[Dataset entries]
========

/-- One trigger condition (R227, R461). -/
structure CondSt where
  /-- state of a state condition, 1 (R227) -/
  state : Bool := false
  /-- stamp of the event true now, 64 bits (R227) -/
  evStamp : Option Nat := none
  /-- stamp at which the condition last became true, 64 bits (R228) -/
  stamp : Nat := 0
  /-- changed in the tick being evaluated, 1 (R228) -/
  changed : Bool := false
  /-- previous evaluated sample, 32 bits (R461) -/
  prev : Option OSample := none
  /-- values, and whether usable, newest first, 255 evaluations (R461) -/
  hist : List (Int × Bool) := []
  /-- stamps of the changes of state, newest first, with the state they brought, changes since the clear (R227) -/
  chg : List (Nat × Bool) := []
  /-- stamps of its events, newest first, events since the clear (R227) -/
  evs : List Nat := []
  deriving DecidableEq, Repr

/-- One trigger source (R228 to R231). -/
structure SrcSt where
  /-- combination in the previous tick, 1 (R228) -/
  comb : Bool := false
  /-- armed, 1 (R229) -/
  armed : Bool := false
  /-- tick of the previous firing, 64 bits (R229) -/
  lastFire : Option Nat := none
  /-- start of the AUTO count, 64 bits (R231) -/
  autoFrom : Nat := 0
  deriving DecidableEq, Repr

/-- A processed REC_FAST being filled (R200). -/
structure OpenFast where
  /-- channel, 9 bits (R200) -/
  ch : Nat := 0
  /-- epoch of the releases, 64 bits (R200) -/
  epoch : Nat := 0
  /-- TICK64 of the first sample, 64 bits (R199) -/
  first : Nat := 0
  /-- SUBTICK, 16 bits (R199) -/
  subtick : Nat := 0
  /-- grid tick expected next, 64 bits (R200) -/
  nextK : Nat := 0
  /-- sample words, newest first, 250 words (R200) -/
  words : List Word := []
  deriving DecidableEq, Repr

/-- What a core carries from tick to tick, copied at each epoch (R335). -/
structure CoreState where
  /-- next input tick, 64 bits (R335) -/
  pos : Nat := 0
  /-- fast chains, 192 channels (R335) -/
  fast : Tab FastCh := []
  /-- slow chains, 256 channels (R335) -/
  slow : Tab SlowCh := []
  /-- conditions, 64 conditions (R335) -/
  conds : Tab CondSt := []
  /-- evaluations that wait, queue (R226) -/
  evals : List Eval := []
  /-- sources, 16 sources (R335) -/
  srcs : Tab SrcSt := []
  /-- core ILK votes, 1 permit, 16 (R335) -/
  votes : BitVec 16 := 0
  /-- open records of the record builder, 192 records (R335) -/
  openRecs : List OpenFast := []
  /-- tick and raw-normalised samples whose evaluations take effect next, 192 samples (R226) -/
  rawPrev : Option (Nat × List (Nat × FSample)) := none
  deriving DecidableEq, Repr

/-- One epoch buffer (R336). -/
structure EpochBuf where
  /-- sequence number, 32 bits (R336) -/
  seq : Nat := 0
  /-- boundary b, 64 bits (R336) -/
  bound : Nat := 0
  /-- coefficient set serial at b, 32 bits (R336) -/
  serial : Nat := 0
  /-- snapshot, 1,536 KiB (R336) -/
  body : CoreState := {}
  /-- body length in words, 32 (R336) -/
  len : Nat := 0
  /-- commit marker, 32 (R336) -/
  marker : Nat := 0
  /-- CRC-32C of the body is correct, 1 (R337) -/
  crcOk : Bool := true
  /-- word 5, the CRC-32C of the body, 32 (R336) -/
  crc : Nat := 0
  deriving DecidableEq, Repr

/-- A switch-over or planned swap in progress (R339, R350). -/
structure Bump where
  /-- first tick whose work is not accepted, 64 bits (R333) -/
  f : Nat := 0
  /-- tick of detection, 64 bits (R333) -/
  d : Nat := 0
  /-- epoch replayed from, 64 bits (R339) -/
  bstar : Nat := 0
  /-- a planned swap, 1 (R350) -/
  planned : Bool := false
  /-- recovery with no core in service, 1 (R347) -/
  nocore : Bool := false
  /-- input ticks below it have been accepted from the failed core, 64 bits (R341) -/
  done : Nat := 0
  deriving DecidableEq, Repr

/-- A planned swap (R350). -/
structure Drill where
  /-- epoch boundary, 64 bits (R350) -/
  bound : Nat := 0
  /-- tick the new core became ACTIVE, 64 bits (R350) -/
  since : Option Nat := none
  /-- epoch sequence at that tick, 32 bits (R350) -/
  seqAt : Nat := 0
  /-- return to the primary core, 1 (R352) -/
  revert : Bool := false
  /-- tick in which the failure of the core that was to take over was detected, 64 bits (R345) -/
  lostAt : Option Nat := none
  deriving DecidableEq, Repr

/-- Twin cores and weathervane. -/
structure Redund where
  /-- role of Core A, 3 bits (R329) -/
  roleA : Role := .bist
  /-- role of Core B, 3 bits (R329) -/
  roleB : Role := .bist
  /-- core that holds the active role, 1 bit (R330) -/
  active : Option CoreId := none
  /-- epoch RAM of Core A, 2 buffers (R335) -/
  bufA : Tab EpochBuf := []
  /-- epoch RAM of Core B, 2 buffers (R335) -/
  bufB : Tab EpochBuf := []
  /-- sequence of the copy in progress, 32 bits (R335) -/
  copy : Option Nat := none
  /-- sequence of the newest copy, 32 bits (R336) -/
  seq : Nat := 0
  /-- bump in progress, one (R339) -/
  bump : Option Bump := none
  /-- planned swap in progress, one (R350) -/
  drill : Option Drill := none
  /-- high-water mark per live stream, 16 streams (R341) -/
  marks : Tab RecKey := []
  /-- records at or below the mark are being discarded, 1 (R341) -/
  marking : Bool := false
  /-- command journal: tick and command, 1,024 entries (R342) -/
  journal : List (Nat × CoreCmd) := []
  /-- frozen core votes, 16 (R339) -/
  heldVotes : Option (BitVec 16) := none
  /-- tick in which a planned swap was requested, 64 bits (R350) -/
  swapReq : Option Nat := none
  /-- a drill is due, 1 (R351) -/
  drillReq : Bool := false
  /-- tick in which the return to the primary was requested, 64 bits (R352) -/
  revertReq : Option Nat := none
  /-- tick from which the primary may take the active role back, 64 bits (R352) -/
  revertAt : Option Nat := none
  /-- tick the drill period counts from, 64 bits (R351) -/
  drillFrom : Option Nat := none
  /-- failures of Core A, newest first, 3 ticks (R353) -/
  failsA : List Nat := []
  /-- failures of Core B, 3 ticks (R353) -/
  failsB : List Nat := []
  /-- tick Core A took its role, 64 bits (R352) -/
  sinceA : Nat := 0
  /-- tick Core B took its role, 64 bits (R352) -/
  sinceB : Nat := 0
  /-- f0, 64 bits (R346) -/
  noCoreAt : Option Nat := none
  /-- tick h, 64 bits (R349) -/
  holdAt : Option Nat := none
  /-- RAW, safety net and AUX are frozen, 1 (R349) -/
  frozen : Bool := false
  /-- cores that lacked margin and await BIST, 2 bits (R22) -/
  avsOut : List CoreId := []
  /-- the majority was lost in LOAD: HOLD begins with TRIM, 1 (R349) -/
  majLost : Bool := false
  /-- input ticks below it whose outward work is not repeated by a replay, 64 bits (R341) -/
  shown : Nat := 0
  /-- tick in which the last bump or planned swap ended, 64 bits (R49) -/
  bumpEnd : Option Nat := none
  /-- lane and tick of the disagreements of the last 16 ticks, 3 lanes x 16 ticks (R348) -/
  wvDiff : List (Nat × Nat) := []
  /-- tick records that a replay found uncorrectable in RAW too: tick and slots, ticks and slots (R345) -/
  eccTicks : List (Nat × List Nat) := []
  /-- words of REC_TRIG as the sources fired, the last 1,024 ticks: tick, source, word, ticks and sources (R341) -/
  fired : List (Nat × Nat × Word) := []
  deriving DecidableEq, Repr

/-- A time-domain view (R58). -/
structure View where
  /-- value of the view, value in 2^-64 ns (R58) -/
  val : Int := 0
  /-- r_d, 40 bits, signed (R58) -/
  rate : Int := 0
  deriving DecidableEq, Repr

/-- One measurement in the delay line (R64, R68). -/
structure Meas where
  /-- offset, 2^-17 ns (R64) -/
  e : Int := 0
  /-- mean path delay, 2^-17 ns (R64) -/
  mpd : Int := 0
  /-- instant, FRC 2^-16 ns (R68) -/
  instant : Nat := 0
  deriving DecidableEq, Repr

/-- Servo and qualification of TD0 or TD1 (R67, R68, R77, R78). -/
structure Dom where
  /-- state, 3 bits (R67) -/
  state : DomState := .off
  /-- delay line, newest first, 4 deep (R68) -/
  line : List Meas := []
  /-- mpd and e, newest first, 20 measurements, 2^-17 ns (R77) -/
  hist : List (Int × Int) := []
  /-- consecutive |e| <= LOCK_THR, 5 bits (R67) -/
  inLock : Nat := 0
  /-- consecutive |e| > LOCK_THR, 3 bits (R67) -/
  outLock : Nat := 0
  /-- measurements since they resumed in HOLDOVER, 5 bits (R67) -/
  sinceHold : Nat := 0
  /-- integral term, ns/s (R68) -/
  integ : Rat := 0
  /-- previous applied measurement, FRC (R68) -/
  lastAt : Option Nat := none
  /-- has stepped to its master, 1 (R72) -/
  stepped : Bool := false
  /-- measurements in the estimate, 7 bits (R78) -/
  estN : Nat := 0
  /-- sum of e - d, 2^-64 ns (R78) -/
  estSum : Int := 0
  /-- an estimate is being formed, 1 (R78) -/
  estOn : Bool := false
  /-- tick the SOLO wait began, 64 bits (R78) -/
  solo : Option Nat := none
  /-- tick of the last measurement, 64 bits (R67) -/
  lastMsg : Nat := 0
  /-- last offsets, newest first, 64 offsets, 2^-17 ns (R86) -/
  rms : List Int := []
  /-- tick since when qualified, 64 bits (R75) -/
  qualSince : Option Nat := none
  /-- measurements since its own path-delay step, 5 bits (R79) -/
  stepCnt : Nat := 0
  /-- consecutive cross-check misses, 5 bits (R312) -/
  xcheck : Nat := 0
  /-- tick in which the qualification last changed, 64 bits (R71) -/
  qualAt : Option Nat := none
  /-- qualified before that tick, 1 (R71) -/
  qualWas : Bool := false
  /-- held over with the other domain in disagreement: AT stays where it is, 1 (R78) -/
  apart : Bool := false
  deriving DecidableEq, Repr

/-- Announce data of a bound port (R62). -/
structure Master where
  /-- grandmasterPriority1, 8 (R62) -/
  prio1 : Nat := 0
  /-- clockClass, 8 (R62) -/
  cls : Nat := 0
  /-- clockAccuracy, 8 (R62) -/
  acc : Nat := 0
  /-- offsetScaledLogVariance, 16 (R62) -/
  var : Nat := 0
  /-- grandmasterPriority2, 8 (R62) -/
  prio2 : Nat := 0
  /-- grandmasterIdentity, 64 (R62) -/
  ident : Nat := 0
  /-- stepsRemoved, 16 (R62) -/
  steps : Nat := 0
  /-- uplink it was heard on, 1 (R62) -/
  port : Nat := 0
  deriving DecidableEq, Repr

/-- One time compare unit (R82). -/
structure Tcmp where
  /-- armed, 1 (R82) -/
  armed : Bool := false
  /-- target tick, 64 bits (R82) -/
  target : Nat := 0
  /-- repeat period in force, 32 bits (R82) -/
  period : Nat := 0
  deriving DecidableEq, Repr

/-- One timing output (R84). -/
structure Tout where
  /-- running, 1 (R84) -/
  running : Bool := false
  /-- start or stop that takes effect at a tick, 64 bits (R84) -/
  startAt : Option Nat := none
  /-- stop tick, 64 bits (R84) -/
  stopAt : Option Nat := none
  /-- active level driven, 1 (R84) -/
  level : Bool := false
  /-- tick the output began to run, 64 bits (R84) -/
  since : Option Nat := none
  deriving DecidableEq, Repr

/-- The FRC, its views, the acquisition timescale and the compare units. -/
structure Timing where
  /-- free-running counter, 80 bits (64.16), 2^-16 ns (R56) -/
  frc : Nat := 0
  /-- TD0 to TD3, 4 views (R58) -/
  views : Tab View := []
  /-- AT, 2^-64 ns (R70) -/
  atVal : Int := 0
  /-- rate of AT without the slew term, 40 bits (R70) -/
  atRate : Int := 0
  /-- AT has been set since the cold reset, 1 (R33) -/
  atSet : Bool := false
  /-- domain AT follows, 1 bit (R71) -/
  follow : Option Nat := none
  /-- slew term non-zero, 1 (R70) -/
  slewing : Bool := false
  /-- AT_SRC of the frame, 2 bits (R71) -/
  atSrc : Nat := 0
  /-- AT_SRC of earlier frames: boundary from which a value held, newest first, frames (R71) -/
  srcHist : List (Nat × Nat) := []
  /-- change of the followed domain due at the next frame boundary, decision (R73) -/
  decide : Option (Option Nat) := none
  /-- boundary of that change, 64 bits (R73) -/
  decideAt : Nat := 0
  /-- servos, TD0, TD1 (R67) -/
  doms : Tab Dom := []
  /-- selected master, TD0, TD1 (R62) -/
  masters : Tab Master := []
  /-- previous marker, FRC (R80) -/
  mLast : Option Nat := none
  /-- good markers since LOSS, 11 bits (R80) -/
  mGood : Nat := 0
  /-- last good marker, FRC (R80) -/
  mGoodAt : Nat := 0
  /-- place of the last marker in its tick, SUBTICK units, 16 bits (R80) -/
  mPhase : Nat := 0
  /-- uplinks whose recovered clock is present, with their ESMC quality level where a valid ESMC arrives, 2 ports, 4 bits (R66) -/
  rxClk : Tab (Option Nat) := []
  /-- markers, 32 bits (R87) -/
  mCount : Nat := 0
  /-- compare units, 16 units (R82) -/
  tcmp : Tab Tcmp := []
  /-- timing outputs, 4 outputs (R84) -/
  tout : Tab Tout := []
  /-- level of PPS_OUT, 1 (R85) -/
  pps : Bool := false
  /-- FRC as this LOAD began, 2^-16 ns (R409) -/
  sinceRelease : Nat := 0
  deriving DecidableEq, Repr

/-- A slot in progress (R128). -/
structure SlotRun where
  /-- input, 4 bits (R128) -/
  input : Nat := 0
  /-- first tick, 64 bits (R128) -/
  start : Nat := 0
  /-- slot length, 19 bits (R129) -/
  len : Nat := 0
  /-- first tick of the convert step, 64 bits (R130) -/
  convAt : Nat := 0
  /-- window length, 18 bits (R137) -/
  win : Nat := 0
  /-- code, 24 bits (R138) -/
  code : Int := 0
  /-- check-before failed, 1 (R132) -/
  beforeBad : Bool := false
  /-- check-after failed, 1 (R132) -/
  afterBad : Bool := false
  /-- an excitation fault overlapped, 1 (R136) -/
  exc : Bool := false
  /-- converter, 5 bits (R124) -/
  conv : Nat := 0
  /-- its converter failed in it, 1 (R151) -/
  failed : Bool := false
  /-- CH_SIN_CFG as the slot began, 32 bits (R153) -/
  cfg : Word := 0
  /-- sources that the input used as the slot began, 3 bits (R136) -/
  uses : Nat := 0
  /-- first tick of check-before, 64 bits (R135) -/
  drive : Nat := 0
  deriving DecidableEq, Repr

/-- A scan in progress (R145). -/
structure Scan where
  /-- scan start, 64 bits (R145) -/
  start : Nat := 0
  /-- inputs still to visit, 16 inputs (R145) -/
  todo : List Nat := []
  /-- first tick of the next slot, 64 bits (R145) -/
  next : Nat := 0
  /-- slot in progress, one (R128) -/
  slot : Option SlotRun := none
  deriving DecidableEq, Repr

========

- _Required action_: Emit an exact copy of the lines spanning the start of the records to the line containing "changes since the clear (R227) -/", inclusive, and no other output.

- _Result_:
/-- One trigger condition (R227, R461). -/
structure CondSt where
  /-- state of a state condition, 1 (R227) -/
  state : Bool := false
  /-- stamp of the event true now, 64 bits (R227) -/
  evStamp : Option Nat := none
  /-- stamp at which the condition last became true, 64 bits (R228) -/
  stamp : Nat := 0
  /-- changed in the tick being evaluated, 1 (R228) -/
  changed : Bool := false
  /-- previous evaluated sample, 32 bits (R461) -/
  prev : Option OSample := none
  /-- values, and whether usable, newest first, 255 evaluations (R461) -/
  hist : List (Int × Bool) := []
  /-- stamps of the changes of state, newest first, with the state they brought, changes since the clear (R227) -/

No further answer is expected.